If a whistleblower is uncertain about a specific violation, he or she may benefit from reading prior SEC enforcement actions and consulting with an experienced SEC whistleblower attorney.
Provide Specific Evidence of the Violation
Section D, part 9 asks whistleblowers to “[d]escribe all supporting materials in the [their] possession and the availability and location of any additional supporting materials not in [their] possession.” The SEC Whistleblower Office is more likely to act on a tip if it is supported by strong evidence. This is evidence that is specific, timely and credible. For example, a whistleblower may provide documentation that walks the SEC through an example of the fraud step-by-step and explains how the fraud has a material impact on the entity or its investors.
Notably, recent decisions have clarified the scope of company documents that a whistleblower may take to disclosure fraud to the government. In Erhart v. Bofi Holdings, Judge Bashant held confidentiality agreements do not trump federal whistleblower rights and whistleblowers are permitted to take an “appropriate” amount of company documents to disclose fraud to the government. According the order, a whistleblower’s evidence may be considered “appropriate” when it is carefully selected, specifically related to the violation, and accessible in the ordinary course of the employee’s duties.
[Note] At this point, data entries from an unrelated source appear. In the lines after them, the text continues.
-- ==== Sys2Proof/Machine/Tenant.lean ====
section
/-! DEFINITION. Tenant requests: SEARCH, INSERT, UPSERT, DELETE, RUN and ABORT, from a queue or from a connection (R24 to R30,
R80 to R84, R362 to R364, R386, R387, R414, R521, R523). -/

namespace Sys2Proof.Machine

/-- Does the RLEN of a VF's entry cover the largest result (R523)? -/
def rlenOk (src : ReqSrc) (n : Nat) : Bool :=
  match src with
  | .queue h => h.fn == 0 || decide (n ≤ h.rlen)
  | .conn _ => true

/-- Queues a request on a lease of its plan, or refuses it (R298). A master's own part of a group request carries no charge of its
own. -/
def State.queueReq (s : State) (src : ReqSrc) (op : ReqOp) (tenant plan index : Nat) (body : List Byte) : State :=
  match s.leaseFor plan with
  | .error st => s.refuse src op body st
  | .ok (l, u) => (u.addReq src op tenant plan index body .queued false []).queueOn l u.work.nextReq

/-- The master's own part of a group SEARCH or RUN (R414): it runs like any member's, and its record goes to the merge. -/
def State.queuePart (s : State) (src : ReqSrc) (op : ReqOp) (tenant plan index : Nat) (body : List Byte) : State :=
  match s.leaseFor plan with
  | .error st => s.setPart (s.holderOf src) (s.fld fCasCfgPos) (fun p => { p with failed := some st })
  | .ok (l, u) => ((u.addReq src op tenant plan index body .queued true []).release tenant outreqCharge).queueOn l u.work.nextReq

/-! ## SEARCH -/

/-- A SEARCH of a group index at the master (R414): forwarded to every member of the mask. -/
def State.groupSearch (s : State) (src : ReqSrc) (d : Desc) (mask : Nat) (b : List Byte) : State :=
  let me := s.fld fCasCfgPos
  let ps := State.maskPos mask
  let a := s.addReq src .search d.c.tenant d.splan (bIndex b) b .running false []
  let g := a.openGroup (srcTag src) s.work.nextReq .search (bIndex b) ps
  let f := (ps.filter (fun p => p != me)).foldl (fun (t : State) p => t.forward s.work.nextReq p 1 (srcTag src) (srcEpoch src) b) g
  if ps.contains me then f.queuePart src .search d.c.tenant d.splan (bIndex b) b else f

/-- Stage 1 of a SEARCH (R83), and its place on a lease (R298). -/
def State.takeSearch (s : State) (src : ReqSrc) (b : List Byte) (want : Nat) : State :=
  if !rlenOk src (64 + 24 * bK b) then s.answerReq src .badArg []
  else
    match s.searchChecks b want with
    | .error st => s.refuse src .search b st
    | .ok d =>
      let mask := s.groupOf (bIndex b)
      if mask = 0 then s.queueReq src .search d.c.tenant d.splan (bIndex b) b else s.groupSearch src d mask b

/-- SEARCH (R83). -/
def execSearch (src : ReqSrc) (body : List Byte) (s : State) : Outcome :=
  s.tenantCmd src 1 body (fun b want t => t.takeSearch src b want)

/-! ## Updates -/

/-- Stage 1 of an update (R363), and the update itself. The master sends an update of a group index to one member (R414). -/
def State.takeUpdate (s : State) (src : ReqSrc) (op : ReqOp) (opc : Nat) (errs : List ReadErr) (b : List Byte) (want : Nat) : State :=
  match s.updateChecks op b want with
  | .error st => s.refuse src op b st
  | .ok d =>
    let n := bIndex b
    let ps := State.maskPos (s.groupOf n)
    let dst := ps.getD (vidHash (uVid b) * ps.length / 2 ^ 32) 0
    if ps.isEmpty || dst == s.fld fCasCfgPos then
      (s.addReq src op d.c.tenant d.uplan n b .admitWait false errs).runUpdate s.work.nextReq
    else
      let a := s.addReq src op d.c.tenant d.uplan n b .running false []
      (a.openGroup (srcTag src) s.work.nextReq op n [dst]).forward s.work.nextReq dst opc (srcTag src) (srcEpoch src) b

/-- INSERT (R26). -/
def execInsert (src : ReqSrc) (body : PutBody) (s : State) : Outcome :=
  s.tenantCmd src 2 body.bytes (fun b want t => t.takeUpdate src .insert 2 body.errs b want)

/-- UPSERT (R26, R28). -/
def execUpsert (src : ReqSrc) (body : PutBody) (s : State) : Outcome :=
  s.tenantCmd src 3 body.bytes (fun b want t => t.takeUpdate src .upsert 3 body.errs b want)

/-- DELETE (R29). -/
def execDelete (src : ReqSrc) (body : List Byte) (s : State) : Outcome :=
  s.tenantCmd src 4 body (fun b want t => t.takeUpdate src .delete 4 [] b want)

/-! ## RUN -/

def rPlan (b : List Byte) : Nat := leAt b 4 4
def rInlen (b : List Byte) : Nat := leAt b 8 4

/-- A RUN on this node: on a lease of its plan, or waiting for its objects (R298, R430). `part` says that it is the master's own part of a
group request. -/
def State.runHere (s : State) (src : ReqSrc) (tenant plan : Nat) (b : List Byte) (objects : List ObjRef) (part : Bool) : State :=
  if objects.isEmpty then
    if part then s.queuePart src .run tenant plan 0 b else s.queueReq src .run tenant plan 0 b
  else
    let a := s.addReq src .run tenant plan 0 b .ownerWait part []
    let t := (if part then a.release tenant outreqCharge else a).modReq s.work.nextReq (fun q =>
      { q with gens := objects.map (fun o => (o.sid, o.region)) })
    (objects.foldl (fun (u : State) o => u.askOwner o) t).ownerReady

/-- The members that a RUN of a tenant goes to at the master. R414 sends a RUN to every member in the mask of its index; a RUN names no
index, and the model takes the members of every group index of the tenant (DESIGN CHOICE, log 32). -/
def State.runMask (s : State) (tenant : Nat) : Nat :=
  if s.role = 2 then
    (s.idx.groupMask.filter (fun e => (s.desc? e.1).any (fun d => d.c.tenant == tenant))).foldl (fun m e => m ||| e.2) 0
  else 0

/-- A RUN at the master (R414): forwarded to every member of the mask. -/
def State.groupRun (s : State) (src : ReqSrc) (tenant plan mask : Nat) (b : List Byte) (objects : List ObjRef) : State :=
  let me := s.fld fCasCfgPos
  let ps := State.maskPos mask
  let a := s.addReq src .run tenant plan 0 b .running false []
  let g := a.openGroup (srcTag src) s.work.nextReq .run 0 ps
  let f := (ps.filter (fun p => p != me)).foldl (fun (t : State) p => t.forward s.work.nextReq p 5 (srcTag src) (srcEpoch src) b) g
  if ps.contains me then f.runHere src tenant plan b objects true else f

/-- Stage 1 of a RUN (R364, R523); `ioOk` says that the input passes the plan's IODECL. -/
def State.takeRun (s : State) (src : ReqSrc) (b : List Byte) (ioOk : Bool) (objects : List ObjRef) (want : Nat) : State :=
  if bTenant b ≠ want ∨ 4096 ≤ bTenant b then s.refuse src .run b .keyFail
  else
    match s.plan? (rPlan b) with
    | none => s.refuse src .run b .notFound
    | some p =>
      if !rlenOk src p.hdr.outlen then s.refuse src .run b .badArg
      else if p.owner ≠ bTenant b ∨ p.hdr.kind ≠ 7 then s.refuse src .run b .notFound
      else if p.hdr.inlen < rInlen b ∨ b.length < 16 + rInlen b ∨ !ioOk then s.refuse src .run b .badArg
      else if !s.canCharge p.owner outreqCharge then s.refuse src .run b .quota
      else if s.runMask p.owner = 0 then s.runHere src p.owner (rPlan b) b objects false
      else s.groupRun src p.owner (rPlan b) (s.runMask p.owner) b objects

/-- RUN (R364). `objects` are the state objects that the plan's IODECL declares for it (R428; log 57): the request waits until their
keepers are known (R430). -/
def execRun (src : ReqSrc) (body : List Byte) (ioOk : Bool) (objects : List ObjRef) (s : State) : Outcome :=
  s.tenantCmd src 5 body (fun b want t => t.takeRun src b ioOk objects want)

/-! ## ABORT -/

/-- A group request of the master that is caught: its part here leaves its lease, and ABORT goes to every member that has not
answered (R387, R414). -/
def State.abortGroup (s : State) (r : Req) (g : GroupReq) : State :=
  let part := s.work.reqs.filter (fun q => q.forwarded && q.src == r.src)
  let a := part.foldl (fun (t : State) q =>
    let u := t.modLease q.lease (fun x => { x with queue := x.queue.filter (fun i => i != q.id) })
    { u with work := { u.work with reqs := u.work.reqs.filter (fun x => x.id != q.id) } }) s
  let b := (g.parts.filter (fun p => p.rec_.isNone && p.failed.isNone && p.pos != s.fld fCasCfgPos)).foldl (fun (t : State) p =>
    match t.memberTable[p.pos]? with
    | none => t
    | some m =>
      match t.conn? m.conn with
      | none => t
      | some c => t.sendMsg c.rec_ (Conn.make c.rec_ mAbort 0 0 g.tag 0 .ok [])) a
  { b with cas := { b.cas with groupReqs := b.cas.groupReqs.filter (fun x => x.req != r.id) } }.failReq r.id .aborted 0

/-- What an abort of an accepted request comes to (R315, R387): the state and CAUGHT or TOO_LATE. -/
def State.abortReq (s : State) (r : Req) : State × Status :=
  match r.st with
  | .queued =>
    ((s.modLease r.lease (fun x => { x with queue := x.queue.filter (fun i => i != r.id) })).failReq r.id .aborted 0, .caught)
  | .sideWait => (s.failReq r.id .aborted 0, .caught)
  | .admitWait => (s.failReq r.id .aborted 0, .caught)
  | .ownerWait => (s.failReq r.id .aborted 0, .caught)
  | .running =>
    match s.cas.groupReqs.find? (fun g => g.req == r.id) with
    | some g => if r.op = .search ∨ r.op = .run then (s.abortGroup r g, .caught) else (s, .tooLate)
    | none =>
      match (s.lease? r.lease).bind (·.step) with
      | none => (s, .tooLate)
      | some p =>
        if !p.reqs.contains r.id || p.ended || p.replayed || p.provSent then (s, .tooLate)
        else
          let t := s.failReq r.id .aborted (s.stepTag r.lease p.seq)
          (if p.reqs.all (fun i => (t.req? i).isNone) then t.abortFree r.lease .aborted else t, .caught)
  | _ => (s, .tooLate)

/-- Completes a request of a connection that never ran (R387): a CMD by REPLY, any other by NAK. Its SEQ counts as accepted. -/
def State.abortedMsg (s : State) (m : Msg) : State :=
  if m.mtype = mCmd then s.replyTo m .aborted [] else (s.unlock m.dconn m.seq).refuseOn m .aborted

/-- A completion in the replay store with a tag on a connection. -/
def State.replayTag (s : State) (conn tag : Nat) : Option Replay :=
  s.fab.replay.find? (fun r => r.conn == conn && r.tag == tag)

/-- The RDATA of a READ with a tag on a connection, none of whose packets has been sent (R387). -/
def State.rdataHeld (s : State) (conn tag : Nat) : Option Msg :=
  let es := s.fab.ports.flatMap (fun p => p.2.egress.filter (fun e => e.msg.mtype == mRdata && e.msg.sconn == conn && e.msg.tag == tag))
  (es.find? (fun e => (es.filter (fun f => f.msg.msgid == e.msg.msgid)).length == max 1 (ceilDiv e.msg.totlen 8192))).map (·.msg)

/-- A READ is caught before its first RDATA packet is sent: the packets leave the queues, and the READ completes with ABORTED (R386, R387). -/
def State.rdataDrop (s : State) (m x : Msg) : State :=
  let keep := fun (f : Egress) => f.msg.mtype != mRdata || f.msg.msgid != x.msgid
  let ports := s.fab.ports.map (fun (e : Nat × Port) => (e.1, { e.2 with egress := e.2.egress.filter keep }))
  let r : Msg := { m with mtype := mRead, seq := x.seq, tag := x.tag }
  let t := (({ s with fab := { s.fab with ports := ports } }).unlock m.dconn x.seq).nak r .aborted
  match t.conn? m.dconn with
  | none => t
  | some c => t.keepReplay ⟨m.dconn, x.seq, x.tag, .aborted, 0, [], false, .nak⟩ c.next

/-- An ABORT message (R386, R387). A held request that is caught keeps its place in the reorder queue, as a message of type zero
whose SEQ will count as accepted. -/
def State.abortMsg (s : State) (m : Msg) : State × Status :=
  match s.conn? m.dconn with
  | none => (s, .notFound)
  | some c =>
    match s.rdataHeld m.dconn m.tag with
    | some x => (s.rdataDrop m x, .caught)
    | none =>
    match c.infl.find? (fun i => i.msg.tag == m.tag), c.held.find? (fun h => h.mtype != 0 && h.tag == m.tag) with
    | some i, _ =>
      match i.wait with
      | .staging => ((s.stagingUnwait m.dconn i.msg.seq).abortedMsg i.msg, .caught)
      | .data _ => (((s.withdrawPost m.dconn i.msg.seq).freeStaging m.dconn i.msg.seq).abortedMsg i.msg, .caught)
      | .lock => (s.abortedMsg i.msg, .caught)
      | .segs => (s.abortedMsg i.msg, .caught)
      | _ =>
        if s.fab.ready.contains i.msg then ((s.unready i.msg).abortedMsg i.msg, .caught)
        else
          match s.work.reqs.find? (fun r => !r.forwarded && (match r.src with | .conn x => x == i.msg | .queue _ => false)) with
          | some r => s.abortReq r
          | none => (s, .tooLate)
    | none, some h =>
      let t := s.setConn m.dconn { c with held := c.held.map (fun x => if x = h then { x with mtype := 0 } else x) }
      (if h.mtype = mCmd then (t.answer h mReply .aborted 0 []).keepReplay ⟨m.dconn, h.seq, h.tag, .aborted, h.opc, [], false, .reply⟩ c.next
       else (t.nak h .aborted).keepReplay ⟨m.dconn, h.seq, h.tag, .aborted, h.opc, [], false, .nak⟩ c.next, .caught)
    | none, none =>
      match s.replayTag m.dconn m.tag with
      | some r => (s, if r.status = .aborted then .caught else .tooLate)
      | none => (s, .notFound)

/-- ABORT (R386, R387, R521). -/
def execAbort (src : AbortSrc) (s : State) : Outcome :=
  match src with
  | .conn m =>
    if !s.isReady m mAbort then .next s
    else
      let z := (s.unready m).abortMsg m
      .next (z.1.answer m mAbortrep z.2 0 [])
  | .queue h cid =>
    .next (match s.fetch h false with
      | none => s
      | some t =>
        if t.host.pcieOnly then t.completeSt h .nodeBusy
        else
          match t.vfAdmit h with
          | .error st => (if st = .policed then t.countPoliced ((t.boundTo h.fn).getD 0) else t).completeSt h st
          | .ok u =>
            if h.fn ≠ 0 ∧ u.boundTo h.fn ≠ some h.tenant then u.completeSt h .keyFail
            else if (u.mapOf h.epoch).isNone then (u.count kCasEpstale 1).completeSt h .epochStale
            else
              let r := u.work.reqs.find? (fun r => !r.forwarded && (match r.src with
                | .queue g => g.fn == h.fn && g.cid == cid
                | .conn _ => false))
              let z := match r with
                | some r => u.abortReq r
                | none => (u, if u.host.waits.any (fun w => w.1.fn == h.fn && w.1.cid == cid) then .tooLate else .notFound)
              z.1.complete h .ok [] [BitVec.ofNat 8 (statusCode z.2)])

end Sys2Proof.Machine
end

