-- ==== Sys2Proof/Certificates/Slice0/Obligations.lean ====
section
/-! DEFINITION. The statements for the provers, family by family. Each says in its docstring which rules of spec/ it formalises; where it
rests on a choice of the model, the docstring names the row of the assumption log. `Part`, `Touches`, `Keeps` and the conditions on states
and operands stand in Sys2Proof/Safety.lean. -/

open Sys2Proof Sys2Proof.Machine

/-! ## Host queues and tenants -/

/-- CREATE_CQ, CREATE_SQ, DELETE_SQ and DELETE_CQ (R516, R519, R521) complete: a well-formed queue comes into being empty, its first pass writing PHASE
1; an idle queue goes; a queue with commands running is disabled and DELETE_SQ waits for them; the queues deleted are not those the command itself
uses. -/
def Obligations.HostQueuesComeAndGo : Prop :=
  ∀ (s : State) (h : HostHdr), s.takes h = true → (∀ w ∈ s.host.waits, ∀ fn q, w.2 ≠ .delSq fn q) →
    (∀ fn q depth ien ring, s.queueOk fn q = true → ringOk depth ring = true → Tbl.find s.host.cqs (qKey fn q) = none →
      ∃ t, exec (.createCq h fn q depth ien ring) s = .next t ∧ answered s t h .ok
        ∧ Tbl.find t.host.cqs (qKey fn q) = some { depth := depth, ring := ring, ien := ien, head := 0, tail := 0, count := 0,
                                                   phase := true, enabled := true, waiting := [] })
    ∧ (∀ fn q depth cq ring, s.queueOk fn q = true → ringOk depth ring = true → Tbl.find s.host.sqs (qKey fn q) = none →
        (Tbl.find s.host.cqs (qKey fn cq)).isSome = true →
      ∃ t, exec (.createSq h fn q depth cq ring) s = .next t ∧ answered s t h .ok
        ∧ Tbl.find t.host.sqs (qKey fn q) = some { depth := depth, cq := cq, ring := ring, head := 0, tail := 0, enabled := true,
                                                   running := [] })
    ∧ (∀ fn q sq, Tbl.find s.host.sqs (qKey fn q) = some sq → (fn, q) ≠ (0, 0) → (fn, q) ≠ (h.fn, h.q) →
        qKey fn q ≠ qKey h.fn h.q →
      ∃ t, exec (.deleteSq h fn q) s = .next t
        ∧ (sq.running = [] → answered s t h .ok ∧ Tbl.find t.host.sqs (qKey fn q) = none)
        ∧ (sq.running ≠ [] → t.out = s.out ∧ t.host.waits = s.host.waits ++ [(h, .delSq fn q)]
            ∧ Tbl.find t.host.sqs (qKey fn q) = some { sq with enabled := false }))
    ∧ (∀ fn q cq, Tbl.find s.host.cqs (qKey fn q) = some cq → (fn, q) ≠ (0, 0) →
        s.host.sqs.any (fun e => e.1 / 64 == fn && e.2.cq == q) = false →
        (∀ sq, Tbl.find s.host.sqs (qKey h.fn h.q) = some sq → qKey h.fn sq.cq ≠ qKey fn q) →
      ∃ t, exec (.deleteCq h fn q) s = .next t ∧ answered s t h .ok ∧ Tbl.find t.host.cqs (qKey fn q) = none)

/-- VF_BIND, TENANT_CREATE, TENANT_DELETE, SET_CLASS, SET_QUOTA, SET_RATE, QUOTA_STATS, PROGRESS_STATS and FAB_TSTATS (R32, R330, R333, R394, R395,
R398, R462, R509, R521) complete with their effect on the bindings and on the tenant's record: a new tenant has no quota, the transient class and
TQUANT 144; limits take effect at once and leave the present use as it is; a policer that stays on keeps its tokens up to the new burst, and a
shaper has the new burst unless its rate falls, which empties it; the statistics answer with the records of the tenant. The layout of FAB_TSTATS is
the model's choice (log 35). -/
def Obligations.TenantsLimitsAndStatistics : Prop :=
  (∀ (s : State) (h : HostHdr) (tenant : Nat), s.takes h = true →
    (∀ vf, vf ≤ s.fld fHstCfgNumvf → (s.tenant? tenant).isSome = true → tenant ≠ 0xFFFF → 1 ≤ vf →
      ∃ t, exec (.vfBind h vf tenant) s = .next t ∧ answered s t h .ok ∧ t.work = s.work
        ∧ t.boundTo vf = some tenant ∧ ∀ k, k ≠ vf → t.boundTo k = s.boundTo k)
    ∧ (∀ vf, vf ≤ s.fld fHstCfgNumvf →
      ∃ t, exec (.vfBind h vf 0xFFFF) s = .next t ∧ answered s t h .ok ∧ t.work = s.work
        ∧ t.boundTo vf = none ∧ ∀ k, k ≠ vf → t.boundTo k = s.boundTo k)
    ∧ (tenant < 4096 → s.tenant? tenant = none →
      ∃ t, exec (.tenantCreate h tenant) s = .next t ∧ answered s t h .ok
        ∧ t.tenant? tenant = some {
            limit := QuotaRec.none, used := QuotaRec.none, resident := false, rate := ⟨0, 0, 0, 0, 144⟩, ptokens := 0, stokens := 0,
            poldrop := 0, shaped := 0, hwm := [], energy := 0, held := 0, prog := Progress.zero }
        ∧ ∀ k, k ≠ tenant → t.tenant? k = s.tenant? k)
    ∧ ((s.tenant? tenant).isSome = true → s.tenantBusy tenant = false →
      ∃ t, exec (.tenantDelete h tenant) s = .next t ∧ answered s t h .ok ∧ t.tenant? tenant = none
        ∧ ∀ k, k ≠ tenant → t.tenant? k = s.tenant? k)
    ∧ (∀ x cls, s.tenant? tenant = some x → cls ≤ 1 → (cls = 1 → s.hw.variant.mac = true) →
      ∃ t, exec (.setClass h tenant cls) s = .next t ∧ answered s t h .ok
        ∧ t.tenant? tenant = some { x with resident := cls == 1 } ∧ ∀ k, k ≠ tenant → t.tenant? k = s.tenant? k))
  ∧ (∀ (s : State) (h : HostHdr) (tenant : Nat) (x : Tenant), s.takes h = true → s.tenant? tenant = some x →
    (∀ q : QuotaRec, (q.flash = 0 ∨ s.hw.variant.flash = true) → q.cores ≤ 192 → q.leases ≤ 256 → q.indexes ≤ 1024 →
      ∃ t, exec (.setQuota h tenant q) s = .next t ∧ answered s t h .ok ∧ t.tenant? tenant = some { x with limit := q }
        ∧ ∀ k, k ≠ tenant → t.tenant? k = s.tenant? k)
    ∧ (∀ r : RateRec, 1 ≤ r.tquant → r.tquant ≤ 4095 →
      ∃ t, exec (.setRate h tenant r) s = .next t ∧ answered s t h .ok
        ∧ (∃ y, t.tenant? tenant = some y ∧ y.rate = r ∧ y.limit = x.limit ∧ y.used = x.used
            ∧ (x.rate.prate ≠ 0 → r.prate ≠ 0 → y.ptokens = min x.ptokens (r.pburst * 8192))
            ∧ (r.srate < x.rate.srate → y.stokens = 0) ∧ (x.rate.srate ≤ r.srate → y.stokens = r.sburst * 8192))
        ∧ ∀ k, k ≠ tenant → t.tenant? k = s.tenant? k)
    ∧ (64 ≤ h.rlen →
      ∃ t, exec (.quotaStats h tenant) s = .next t ∧ answeredWith s t h .ok (quotaBytes tenant x.used) ∧ t.work = s.work)
    ∧ (tenant ≠ 0xFFFF → 48 ≤ h.rlen →
      ∃ t, exec (.progressStats h tenant) s = .next t ∧ t.work = s.work ∧ answeredWith s t h .ok (leBytes 8 x.prog.commit
        ++ leBytes 8 x.prog.replay ++ leBytes 8 x.prog.lost ++ leBytes 8 x.prog.stall ++ leBytes 8 x.prog.ballast
        ++ leBytes 8 x.prog.idle))
    ∧ (∀ clear, 208 ≤ h.rlen →
      ∃ t, exec (.fabTstats h tenant clear) s = .next t ∧ answeredWith s t h .ok (leBytes 8 x.poldrop ++ leBytes 8 x.shaped
          ++ (List.range 48).flatMap (fun i => leBytes 4 (Tbl.get 0 x.hwm i)))
        ∧ t.tenant? tenant = some (if clear then { x with poldrop := 0, shaped := 0, hwm := [] } else x)))

/-! ## Power-up, resets and supplies -/

/-- COLD_POWER_ON, POWER_LOSS, PERST_RELEASE, PERST_ASSERT, WATCHDOG_RESET, ELDER_WATCHDOG, REFCLK_RESTORE, PLL_UNLOCK and REFCLK_LOSS (R208, R497,
R559, R579, R580, R582, R584): a cold power-on leaves fuses, boot flash and the flash devices, of which the map is rebuilt, and clears memory,
indexes, error records and counters; PERST# flushes the write buffer first where there is a translation layer, leaves what R580 keeps, and counts in
RESETS; a failed group 7 of the self-test stops the start with BOOTCODE 0x0A; each watchdog reset has CAUSE 2 and its WDSRC, after the flush, which
keeps the source; a lost reference raises CLKLOSS. Readings that the model chose: log 44. -/
def Obligations.RailsPerstAndWatchdogs : Prop :=
  (∀ s : State,
    (s.pwr.phase = .off → ∃ t, exec .coldPowerOn s = .next t ∧ t.pwr.phase = .held ∧ t.pwr.perst = true ∧ t.regs = []
      ∧ t.mem = State.reset.mem ∧ t.idx = State.reset.idx ∧ t.chk = State.reset.chk ∧ t.uptime = 0 ∧ t.pwr.resets = 0 ∧ t.hw = s.hw
      ∧ t.boot.flash = s.boot.flash ∧ t.flash.map = [] ∧ t.flash.pages = s.flash.pages ∧ t.flash.stripes = s.flash.stripes
      ∧ t.flash.wbuf = [])
    ∧ (∃ t, exec .powerLoss s = .next t ∧ t.pwr.phase = .off ∧ t.regs = [] ∧ t.mem = State.reset.mem ∧ t.work = State.reset.work
      ∧ t.hw = s.hw ∧ t.boot.flash = s.boot.flash ∧ t.flash.pages = s.flash.pages ∧ t.flash.stripes = s.flash.stripes)
    ∧ (∀ ok, s.pwr.phase = .held → s.pwr.refclk = true → ∃ t, exec (.perstRelease ok) s = .next t ∧ t.pwr.perst = false
      ∧ t.pwr.phase = (if ok then .stage1 else .failed) ∧ t.fld fNrgStateVwarn = b2n s.pwr.vwarn
      ∧ (ok = false → t.fld fTopStatusBootfail = 1 ∧ t.fld fTopStatusBootcode = 0x0A ∧ t.fld fSecStateBistgrp = 7))
    ∧ (s.pwr.perst = false → s.pwr.phase = .standby → s.pwr.flushing = none →
      ∃ t, exec .perstAssert s = .next t ∧ t.pwr.perst = true ∧ resetAs s t 3 0)
    ∧ (s.pwr.perst = false → s.pwr.phase = .running → s.pwr.flushing = none → s.hw.variant.flash = false →
      ∃ t, exec .perstAssert s = .next t ∧ t.pwr.perst = true ∧ resetAs s t 1 0)
    ∧ (s.pwr.perst = false → s.pwr.phase = .running → s.pwr.flushing = none → s.hw.variant.flash = true →
      ∃ t, exec .perstAssert s = .next t ∧ t.pwr.perst = true ∧ t.pwr.flushing = some .perst ∧ t.pwr.phase = .running
        ∧ t.mem = s.mem ∧ t.idx = s.idx ∧ t.work = s.work))
  ∧ (∀ s : State, s.pwr.phase = .running → s.pwr.perst = false → s.pwr.flushing = none →
    (s.hw.variant.flash = false →
      (∃ t, exec .watchdogReset s = .next t ∧ resetAs s t 2 0)
      ∧ (∃ t, exec .elderWatchdog s = .next t ∧ resetAs s t 2 3)
      ∧ (s.pwr.refclk = false → ∃ t, exec .refclkRestore s = .next t ∧ t.pwr.refclk = true ∧ resetAs s t 2 1)
      ∧ (s.pwr.refclk = true → s.flag fNrgClkCorelock = true → ∃ t, exec .pllUnlock s = .next t ∧ t.pwr.phase = .held
          ∧ t.pwr.cause = 2 ∧ t.pwr.wdSrc = 2 ∧ t.pwr.resets = satAdd 32 s.pwr.resets 1 ∧ t.mem.hbm = s.mem.hbm ∧ t.regs = []))
    ∧ (s.hw.variant.flash = true →
      (∃ t, exec .watchdogReset s = .next t ∧ t.pwr.flushing = some (.watchdog 0) ∧ t.mem = s.mem ∧ t.work = s.work)
      ∧ (∃ t, exec .elderWatchdog s = .next t ∧ t.pwr.flushing = some (.watchdog 3) ∧ t.mem = s.mem ∧ t.work = s.work)
      ∧ (s.pwr.refclk = false → ∃ t, exec .refclkRestore s = .next t ∧ t.pwr.refclk = true
          ∧ t.pwr.flushing = some (.watchdog 1) ∧ t.mem = s.mem ∧ t.work = s.work)
      ∧ (s.pwr.refclk = true → s.flag fNrgClkCorelock = true → ∃ t, exec .pllUnlock s = .next t
          ∧ t.pwr.flushing = some (.watchdog 2) ∧ t.mem = s.mem ∧ t.work = s.work))
    ∧ (s.pwr.refclk = true → ∃ t, exec .refclkLoss s = .next t ∧ t.pwr.refclk = false ∧ t.evtBit eNrg 5 = true ∧ t.mem = s.mem
        ∧ t.nbu = s.nbu))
The judge warned, however, that “vast and indiscriminate” collection of company documents may not immunize the whistleblower from potential liability.
Finally, whistleblowers should not provide all types of evidence. For example, the SEC does not want information that may violate the company’s attorney-client privilege. If a whistleblower has questionable evidence, he or she should consult with an attorney and potentially notify the SEC to have its taint team handle the evidence.
Protect Your Identity
After providing a detailed explanation of the fraud and providing evidence to support it, whistleblowers should identify any information in the submission that could expose them as the whistleblower. Specifically, Section D, part 11, asks whistleblowers to “[i]dentify with particularity any documents or other information in your submission that you believe could reasonably be expected to reveal your identity and explain the basis for your belief that your identity would be revealed if the documents were disclosed to a third party.”
The SEC takes its responsibility to protect whistleblower’s identities very seriously. Whistleblowers can assist this effort by flagging any information that could point to them as the whistleblower. The SEC will then determine the best path to opening an investigation without tipping off the target that a whistleblower is involved.
Section F of the SEC Form TCR
Whistleblowers should know that they must sign the Form TCR under the penalty of perjury. Specifically, Section F states: “I declare under penalty of perjury under the laws of the United States that the information contained herein is true, correct and complete to the best of my knowledge, information and belief. I fully understand that I may be subject to prosecution and ineligible for a whistleblower award if, in my submission of information, my other dealings with the SEC, or my dealings with another authority in connection with a related action, I knowingly and willfully make any false, fictitious, or fraudulent statements or representations, or use any false writing or document knowing that the writing or document contains any false, fictitious, or fraudulent statement or entry.”
If a whistleblower submits their tip anonymously, the whistleblower’s attorney is required to keep the whistleblower’s signed declaration and it will not be included in the filing with the SEC. In these circumstances, only the attorney’s signature in Section G is required.